Go through the material below, find each line with the word "length", and copy those lines.
··· Given information ···
-- ==== Sys2Proof/Machine/IndexJumpRandom.lean ====
section
/-! DEFINITION. Families 9–C: register skip, index load, offset jump and random (spec 42_index_jump_random.md). -/

namespace Sys2Proof.Machine

/-- 9XY0 SNE Vx, Vy (R140). -/
def execSneVxVy (x y : Nibble) (s : State) : Result := .next (s.skipIf (s.getV x != s.getV y))

/-- ANNN LD I, addr (R141). -/
def execLdIAddr (nnn : Addr) (s : State) : Result := .next (s.setI (addrOperand nnn)).advance

/-- BNNN JP V0, addr (R142): the offset register is always V0, and the sum is not masked. -/
def execJpV0Addr (nnn : Addr) (s : State) : Result :=
  .next (s.jump (addrOperand nnn + byteOperand (s.getV 0x0#4)))

/-- CXKK RND Vx, byte (R143): exactly one draw, whatever `kk` is. -/
def execRndVxByte (x : Nibble) (kk : Byte) (s : State) : Result :=
  .next (s.drawByte.setV x (s.rng.draw.1 &&& kk)).advance

end Sys2Proof.Machine
end

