/-- R206, U19, under decision D16 (log entry 1): a faulted block takes no step. -/
def Obligations.FaultedBlockTakesNoStep : Prop :=
  ∀ (s : State) (c : FaultCause) (pc w : Word), s.run = .faulted c pc w → step s = .fault .stepWhileFaulted

/-- R82, R205, R208, under decisions D1, D16 and D17 (log entries 1 and 2): a step that enters a fault changes nothing
but `run`; the record holds the address and the word of the instruction; and the cause is the one whose condition
holds. -/
def Obligations.FaultingStepChangesOnlyRun : Prop :=
  ∀ s t : State, step s = .next t → t.run ≠ .running →
    SameBut [.run] s t ∧ ∃ c, t.run = .faulted c s.pc s.fetchWord ∧
      (c = .decodeFailure ↔ ∃ e, decodeWord s.fetchWord = .error e) ∧
      (c = .stackOverflow ↔ 15#8 ≤ s.sp ∧ ∃ nnn, decodeWord s.fetchWord = .ok (.callAddr nnn)) ∧
      (c = .stackUnderflow ↔ s.sp = 0#8 ∧ decodeWord s.fetchWord = .ok .ret)

/-! ### Invariants and whole-machine rules -/

/-- Every step keeps the invariant: memory's canonical form, `SP` at most 15 (R30), the timer's start not after the
clock (R182), and a fault record that is true of the state (R205). The form of memory is the model's own. -/
def Obligations.StepKeepsInvariant : Prop :=
  ∀ s t : State, Inv s → step s = .next t → Inv t

/-- The reset state meets the invariant. -/
def Obligations.ResetMeetsInvariant : Prop := Inv State.reset

/-- Every operation of the host (R243) that is accepted keeps what it can: memory's form, `SP`, the timer's start. -/
def Obligations.HostOperationsKeepStateOk : Prop :=
  ∀ (s t : State) (op : HostOp) (r : Reply), StateOk s → s.perform op = .next (t, r) → StateOk t

/-- R23, R26 (derived there, under decision D10): no program can observe bits 15..12 of PC or `I`. Two states that look
the same take the same kind of step, to states that look the same. -/
def Obligations.HighAddressBitsUnobservable : Prop :=
  ∀ s s' : State, SameLow12 s s' →
    (∀ t, step s = .next t → ∃ t', step s' = .next t' ∧ SameLow12 t t') ∧
    (∀ f, step s = .fault f → step s' = .fault f)

/-- R31 (derived there): no program can observe slot 0 of the stack or a slot that no push has filled. -/
def Obligations.DeadStackSlotsUnobservable : Prop :=
  ∀ s s' : State, SameLiveStack s s' →
    (∀ t, step s = .next t → ∃ t', step s' = .next t' ∧ SameLiveStack t t') ∧
    (∀ f, step s = .fault f → step s' = .fault f)

/-- R30: no push ever writes slot 0, and a step moves `SP` by at most one. -/
def Obligations.SlotZeroNeverWritten : Prop :=
  ∀ s t : State, step s = .next t →
    t.stack[0] = s.stack[0] ∧ (t.sp = s.sp ∨ t.sp = s.sp + 1#8 ∨ (s.sp ≠ 0#8 ∧ t.sp = s.sp - 1#8))

/-- R22, R28 (derived there): only the listed instructions write a general register, and only the ones they name. -/
def Obligations.OnlyListedInstructionsWriteRegisters : Prop :=
  ∀ (i : Instr) (s t : State) (j : Nibble), exec i s = .next t → mayWriteReg i j = false → t.getV j = s.getV j

/-- R33: the framebuffer is 64 columns by 32 rows, row-major in the host's snapshot, zeroed at reset, and only 00E0 and
DXYN change it. -/
def Obligations.OnlyClsAndDrwChangeFramebuffer : Prop :=
  (∀ (r : BitVec 5) (c : BitVec 6), State.reset.fb.cell r c = false) ∧
  (∀ (fb : FrameBuffer), fb.snapshot.length = 2048 ∧
    ∀ (r : BitVec 5) (c : BitVec 6),
      fb.snapshot[r.toNat * 64 + c.toNat]? = some (if fb.cell r c then 0x01#8 else 0x00#8)) ∧
  (∀ (i : Instr) (s t : State), exec i s = .next t → i ≠ .cls → (∀ x y n, i ≠ .drw x y n) → t.fb = s.fb)

/-- R29: the stack is apart from memory; only 2NNN writes it, and only 00EE reads it (any other instruction does the
same whatever the slots hold). -/
def Obligations.OnlyCallWritesAndOnlyRetReadsStack : Prop :=
  (∀ (s : State) (a : Word) (b : Byte) (q : Vector Word 16),
    (s.memWrite a b).stack = s.stack ∧ State.memRead { s with stack := q } a = s.memRead a) ∧
  (∀ (i : Instr) (s t : State), exec i s = .next t → (∀ nnn, i ≠ .callAddr nnn) → t.stack = s.stack) ∧
  (∀ (i : Instr) (s t : State) (q : Vector Word 16), i ≠ .ret → exec i s = .next t →
    ∃ t', exec i { s with stack := q } = .next t' ∧ { t' with stack := t.stack } = t ∧
      ∀ k : Fin 16, t'.stack[k] = q[k] ∨ (t'.stack[k] = t.stack[k] ∧ ∃ nnn, i = .callAddr nnn))

/-- R34, R35, R53, R23, R145, R182: the key latch is only read; only FX15 writes the timer; only FX33 and FX55 write
memory; only ANNN, FX1E, FX29 and FX55 write `I`; only CXKK draws; only FX07 and FX15 read the clock. -/
def Obligations.EachPartHasItsWriters : Prop :=
  ∀ (i : Instr) (s t : State), exec i s = .next t →
    t.key = s.key ∧
    ((∀ x, i ≠ .ldDtVx x) → t.tStart = s.tStart ∧ t.tInit = s.tInit) ∧
    ((∀ x, i ≠ .ldBVx x) → (∀ x, i ≠ .ldMemVx x) → ∀ a, t.memRead a = s.memRead a) ∧
    ((∀ a, i ≠ .ldIAddr a) → (∀ x, i ≠ .addIVx x) → (∀ x, i ≠ .ldFVx x) → (∀ x, i ≠ .ldMemVx x) → t.i = s.i) ∧
    ((∀ x kk, i ≠ .rndVxByte x kk) → t.rng = s.rng) ∧
    ((∀ x, i ≠ .ldVxDt x) → (∀ x, i ≠ .ldDtVx x) → t.clock = s.clock)
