theorem test_F1_F4_timer :
    sees (timerAfter 0) (fun t => t.getV 3) = some 10#8 ∧ sees (timerAfter 15999000) (fun t => t.getV 3) = some 10#8 ∧
    sees (timerAfter 16000000) (fun t => t.getV 3) = some 9#8 ∧
    sees (timerAfter 40000000) (fun t => t.getV 3) = some 8#8 := by decide +kernel
theorem test_F6_F8_timer :
    sees (timerAfter 159999000) (fun t => t.getV 3) = some 1#8 ∧
    sees (timerAfter 160000000) (fun t => t.getV 3) = some 0#8 ∧
    sees (timerAfter 10000000000) (fun t => t.getV 3) = some 0#8 := by decide +kernel
/-- F11, the first step: 100 ms after the last set, the count restarts at 3. -/
theorem test_F11_timer_set :
    sees { (start 0xF415).setV 4 3 with tInit := 10#8, clock := { last := 0, reads := 0, supplied := [100000000] } }
      (fun t => (t.tStart, t.tInit)) = some (100000000, 3#8) := by decide +kernel
theorem test_F12_sound_timer : sees (start 0xF518) id = some (start 0xF518).advance := by decide +kernel
theorem test_F13_key_latched :
    sees { (start 0xF20A).setV 2 0x77 with key := some 0xA#4 } (fun t => (t.getV 2, t.pc, t.key)) =
      some (0x0A#8, 0x202#16, some 0xA#4) := by decide +kernel
theorem test_F14_no_key :
    sees ((start 0xF20A).setV 2 0x77) (fun t => (t.getV 2, t.pc)) = some (0x77#8, 0x202#16) := by decide +kernel
theorem test_F17_F18_add_index :
    sees (((start 0xF41E).setI 0xFFFF#16).setV 4 1) (fun t => (t.i, t.getV 0xF)) = some (0x0000#16, 0x00#8) ∧
    sees (((start 0xF41E).setI 0x0FFF#16).setV 4 1) (fun t => t.i) = some 0x1000#16 := by decide +kernel
theorem test_F20_F23_glyph :
    sees ((start 0xF029).setV 0 0x0A) (fun t => t.i) = some 0x0032#16 ∧
    sees ((start 0xF029).setV 0 0xFF) (fun t => t.i) = some 0x04FB#16 := by decide +kernel
theorem test_F28_bcd :
    sees (((start 0xF533).setI 0x300#16).setV 5 254)
      (fun t => (t.memRead 0x300#16, t.memRead 0x301#16, t.memRead 0x302#16, t.i)) =
      some (2#8, 5#8, 4#8, 0x300#16) := by decide +kernel
theorem test_F30_bcd_wraps :
    sees (((start 0xF533).setI 0xFFE#16).setV 5 123) (fun t => (t.memRead 0xFFE#16, t.memRead 0xFFF#16, t.memRead 0#16)) =
      some (1#8, 2#8, 3#8) := by decide +kernel
theorem test_F31_store :
    sees (((((start 0xF255).setI 0x400#16).setV 0 1).setV 1 2).setV 2 3)
      (fun t => (t.memRead 0x400#16, t.memRead 0x402#16, t.memRead 0x403#16, t.i)) =
      some (1#8, 3#8, 0#8, 0x0403#16) := by decide +kernel
theorem test_F34_store_wraps :
    sees ((((start 0xF155).setI 0xFFFF#16).setV 0 0xAA).setV 1 0xBB) (fun t => (t.memRead 0xFFF#16, t.memRead 0#16, t.i)) =
      some (0xAA#8, 0xBB#8, 0x0001#16) := by decide +kernel
theorem test_F35_load :
    sees (((((start 0xF265).setI 0x400#16).memWrite 0x400#16 1).memWrite 0x401#16 2).memWrite 0x402#16 3)
      (fun t => (t.getV 0, t.getV 1, t.getV 2, t.getV 3, t.i)) = some (1#8, 2#8, 3#8, 0#8, 0x0400#16) := by
  decide +kernel
theorem test_F36_load_all :
    sees (((start 0xFF65).setI 0x400#16).memWrite 0x40F#16 0x99) (fun t => (t.getV 0xF, t.i)) = some (0x99#8, 0x0400#16) := by
  decide +kernel

/-! ### Fetch, memory, faults and the host (95_test_vectors.md G, A19, P2, P5) -/

theorem test_G1_fetch_wraps :
    sees ({ State.reset with pc := 0xFFF#16 }.memWrite 0xFFF#16 0x61 |>.memWrite 0#16 0x23) (fun t => (t.getV 1, t.pc)) =
      some (0x23#8, 0x1000#16 + 1#16) := by decide +kernel
theorem test_G2_pc_wraps : sees (startAt 0xFFFE#16 0x6001) (fun t => (t.getV 0, t.pc)) = some (1#8, 0x0000#16) := by
  decide +kernel
theorem test_A19_decode_failure :
    sees (start 0x5121) id = some { start 0x5121 with run := .faulted .decodeFailure 0x200#16 0x5121#16 } := by
  decide +kernel
theorem test_A5_font_word_is_illegal :
    sees { State.reset with pc := 0#16 } id =
      some { State.reset with pc := 0#16, run := .faulted .decodeFailure 0#16 0xF090#16 } := by decide +kernel
theorem test_stuck_when_faulted :
    step { start 0x6A5C with run := .faulted .decodeFailure 0x200#16 0x5121#16 } = .fault .stepWhileFaulted := rfl
theorem test_memory_stays_canonical :
    (State.reset.memWrite 0x300#16 7).mem = [(0x300, 7#8)] ∧ ((State.reset.memWrite 0x300#16 7).memWrite 0x300#16 0).mem = [] ∧
    (State.reset.memWrite 0x0000#16 0xF0).mem = [] := by decide +kernel
theorem test_load_rom : State.loadRom State.reset [0x6A#8, 0x5C#8] = .next (start 0x6A5C) := by
  show Host.Outcome.next (State.reset.memWriteAll _ _) = _
  congr 1

/-! ### Witnesses: a case that meets the hypotheses of each obligation -/

theorem witness_DecodeUndoesEncode :
    (Instr.sysAddr 0xFFF#12).WellFormed ∧ (Instr.drw 0xF#4 0x0#4 0xF#4).WellFormed ∧
      (Instr.ldVxMem 0xF#4).WellFormed := by decide
theorem witness_DecodeFollowsOpcodeTable :
    decodeWord 0x8FF6#16 = .ok (.shrVx 0xF#4) ∧
    (0x00EE#16 &&& Instr.ret.rowMask = Instr.ret.rowMatch ∧ Instr.ret.rowMask = 0xFFFF#16) ∧
    (0x00E1#16 &&& (Instr.sysAddr 0#12).rowMask = (Instr.sysAddr 0#12).rowMatch ∧ 0x00E1#16 ≠ 0x00E0#16 ∧
      0x00E1#16 ≠ 0x00EE#16) := by decide
theorem witness_StepRunsDecodedInstruction :
    (start 0x6A5C).run = .running ∧ decodeWord (start 0x6A5C).fetchWord = .ok (.ldVxByte 0xA#4 0x5C#8) := by
  decide +kernel
theorem witness_IllegalWordRecordsDecodeFailure :
    (start 0x5121).run = .running ∧ decodeWord (start 0x5121).fetchWord = .error (.family5 0x5121#16) := by
  decide +kernel
theorem witness_FaultedBlockTakesNoStep :
    ({ start 0x5121 with run := .faulted .decodeFailure 0x200#16 0x5121#16 } : State).run =
      .faulted .decodeFailure 0x200#16 0x5121#16 := rfl
/-- One step of each cause. -/
theorem witness_FaultingStepChangesOnlyRun :
    sees (start 0x5121) (fun t => decide (t.run ≠ .running)) = some true ∧
    sees (start 0x00EE) (fun t => decide (t.run ≠ .running)) = some true ∧
    sees { start 0x2300 with sp := 15#8 } (fun t => decide (t.run ≠ .running)) = some true := by decide +kernel

theorem reset_stateOk : StateOk State.reset := ⟨rfl, by decide, Nat.le_refl 0⟩
theorem reset_inv : Inv State.reset := ⟨reset_stateOk, trivial⟩
theorem witness_StepKeepsInvariant : Inv State.reset ∧ ∃ t, step State.reset = .next t :=
  ⟨reset_inv, State.reset.jump 0x0000#16, reset_step⟩
/-- Every operation is accepted from the reset state. -/
theorem witness_HostOperationsKeepStateOk :
    StateOk State.reset ∧ (∃ p, State.reset.perform (.reset {}) = .next p) ∧
    (∃ p, State.reset.perform (.loadRom [0x00#8]) = .next p) ∧ (∃ p, State.reset.perform .step = .next p) ∧
    (∃ p, State.reset.perform (.setKey (some 15)) = .next p) ∧ (∃ p, State.reset.perform .snapshot = .next p) ∧
    (∃ p, State.reset.perform .status = .next p) :=
  ⟨reset_stateOk, ⟨_, rfl⟩, ⟨_, rfl⟩, ⟨_, congrArg withDone reset_step⟩, ⟨_, rfl⟩, ⟨_, rfl⟩,
    ⟨_, rfl⟩⟩
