-- ==== Sys2Proof/Machine/Digest.lean ====
section
/-! DEFINITION. The cyclic redundancy codes and the SHA-256 digest that the spec names. -/

namespace Sys2Proof.Machine

/-- One bit of a reflected CRC register of width `w`. -/
def crcBitR {w : Nat} (poly c : BitVec w) : BitVec w :=
  if c.getLsbD 0 then (c >>> 1) ^^^ poly else c >>> 1

/-- One byte of a reflected CRC. -/
def crcByteR {w : Nat} (poly c : BitVec w) (b : Byte) : BitVec w :=
  (List.range 8).foldl (fun a _ => crcBitR poly a) (c ^^^ b.setWidth w)

/-- A reflected CRC with all ones as initial value and final XOR. -/
def crcR {w : Nat} (poly : BitVec w) (l : List Byte) : BitVec w :=
  ~~~ (l.foldl (crcByteR poly) (BitVec.allOnes w))

/-- CRC-32C (Castagnoli), reflected polynomial 0x82F63B78 (R96, R391). -/
def crc32c (l : List Byte) : BitVec 32 :=
  crcR 0x82F63B78 l

/-- The IEEE 802.3 CRC-32, reflected polynomial 0xEDB88320 (R96). -/
def crc32 (l : List Byte) : BitVec 32 :=
  crcR 0xEDB88320 l

/-- The NVMe CRC-64: polynomial 0xAD93D23594C93659 in reflected form (R288). -/
def crc64 (l : List Byte) : BitVec 64 :=
  crcR 0x9A6C9329AC4BC9B5 l

/-- CRC-16/CCITT: polynomial 0x1021, initial value 0xFFFF, neither reflected nor complemented (the rule of the Shelf
Link frame, R328). -/
def crc16 (l : List Byte) : BitVec 16 :=
  l.foldl (fun (c : BitVec 16) (b : Byte) => (List.range 8).foldl
    (fun (a : BitVec 16) _ => if a.getLsbD 15 then (a <<< 1) ^^^ 0x1021#16 else a <<< 1)
    (c ^^^ BitVec.ofNat 16 (256 * b.toNat))) 0xFFFF#16

/-! #### The constants of FIPS 180-4, by their definition there: first bits of the fractional parts of roots of primes -/

/-- A number below 441 is prime. -/
def isPrime (n : Nat) : Bool := decide (2 ≤ n) && (List.range 21).all (fun d => d < 2 || n ≤ d || n % d != 0)

/-- The first 80 primes. -/
def shaPrimes : List Nat := (List.range 410).filter isPrime

/-- The largest `r + y`, `y` below 2^n, whose `k`-th power is at most `x`, bit by bit from the top. -/
def rootBits (k x : Nat) : Nat → Nat → Nat
  | 0, r => r
  | n + 1, r => rootBits k x n (if (r + 2 ^ n) ^ k ≤ x then r + 2 ^ n else r)

/-- The first `w` bits of the fractional part of the `k`-th root of `p`, `p` below 512. -/
def rootFraction (k w p : Nat) : BitVec w := BitVec.ofNat w (rootBits k (p * 2 ^ (k * w)) (w + 5) 0)

/-- Round constants of SHA-256: cube roots of the first 64 primes. -/
def sha256K : List (BitVec 32) := (shaPrimes.take 64).map (rootFraction 3 32)

/-- The eight working words. -/
structure Sha where
  a : BitVec 32
  b : BitVec 32
  c : BitVec 32
  d : BitVec 32
  e : BitVec 32
  f : BitVec 32
  g : BitVec 32
  h : BitVec 32
deriving DecidableEq, Repr

/-- Initial hash value of SHA-256: square roots of the first eight primes. -/
def Sha.start : Sha :=
  { a := rootFraction 2 32 2, b := rootFraction 2 32 3, c := rootFraction 2 32 5, d := rootFraction 2 32 7,
    e := rootFraction 2 32 11, f := rootFraction 2 32 13, g := rootFraction 2 32 17, h := rootFraction 2 32 19 }

/-- The next message-schedule word from the sixteen before it, oldest first. -/
def shaNext (w : List (BitVec 32)) : BitVec 32 :=
  let x := w.getD 1 0
  let y := w.getD 14 0
  let s0 := x.rotateRight 7 ^^^ x.rotateRight 18 ^^^ (x >>> 3)
  let s1 := y.rotateRight 17 ^^^ y.rotateRight 19 ^^^ (y >>> 10)
  w.getD 0 0 + s0 + w.getD 9 0 + s1

/-- One round with constant `k` and schedule word `w`. -/
def shaRound (v : Sha) (k w : BitVec 32) : Sha :=
  let s1 := v.e.rotateRight 6 ^^^ v.e.rotateRight 11 ^^^ v.e.rotateRight 25
  let ch := (v.e &&& v.f) ^^^ (~~~ v.e &&& v.g)
  let t1 := v.h + s1 + ch + k + w
  let s0 := v.a.rotateRight 2 ^^^ v.a.rotateRight 13 ^^^ v.a.rotateRight 22
  let maj := (v.a &&& v.b) ^^^ (v.a &&& v.c) ^^^ (v.b &&& v.c)
  { a := t1 + (s0 + maj), b := v.a, c := v.b, d := v.c, e := v.d + t1, f := v.e, g := v.f, h := v.g }

/-- The rounds of one block; `w` is the window of the next sixteen schedule words. -/
def shaRounds : List (BitVec 32) → List (BitVec 32) → Sha → Sha
  | [], _, v => v
  | k :: ks, w, v => shaRounds ks (w.drop 1 ++ [shaNext w]) (shaRound v k (w.getD 0 0))

/-- One 64-byte block. -/
def shaBlock (v : Sha) (blk : List Byte) : Sha :=
  let w := (List.range 16).map (fun i => BitVec.ofNat 32 (rdBe blk (4 * i) 4))
  let r := shaRounds sha256K w v
  { a := v.a + r.a, b := v.b + r.b, c := v.c + r.c, d := v.d + r.d, e := v.e + r.e, f := v.f + r.f,
    g := v.g + r.g, h := v.h + r.h }

/-- The blocks of a padded message, `n` of them. -/
def shaBlocks : Nat → List Byte → Sha → Sha
  | 0, _, v => v
  | n + 1, l, v => shaBlocks n (l.drop 64) (shaBlock v (l.take 64))

/-- A message padded to whole blocks. -/
def shaPad (l : List Byte) : List Byte :=
  l ++ [0x80] ++ List.replicate ((119 - l.length % 64) % 64) 0 ++ be 8 (8 * l.length)

/-- SHA-256 (FIPS 180-4), 32 bytes in network order. -/
def sha256 (l : List Byte) : List Byte :=
  let p := shaPad l
  let v := shaBlocks (p.length / 64) p Sha.start
  [v.a, v.b, v.c, v.d, v.e, v.f, v.g, v.h].flatMap (fun x => be 4 x.toNat)

end Sys2Proof.Machine
end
···
Reply to the exercise:
  (∀ (fb : FrameBuffer), fb.snapshot.length = 2048 ∧
  l ++ [0x80] ++ List.replicate ((119 - l.length % 64) % 64) 0 ++ be 8 (8 * l.length)
  let v := shaBlocks (p.length / 64) p Sha.start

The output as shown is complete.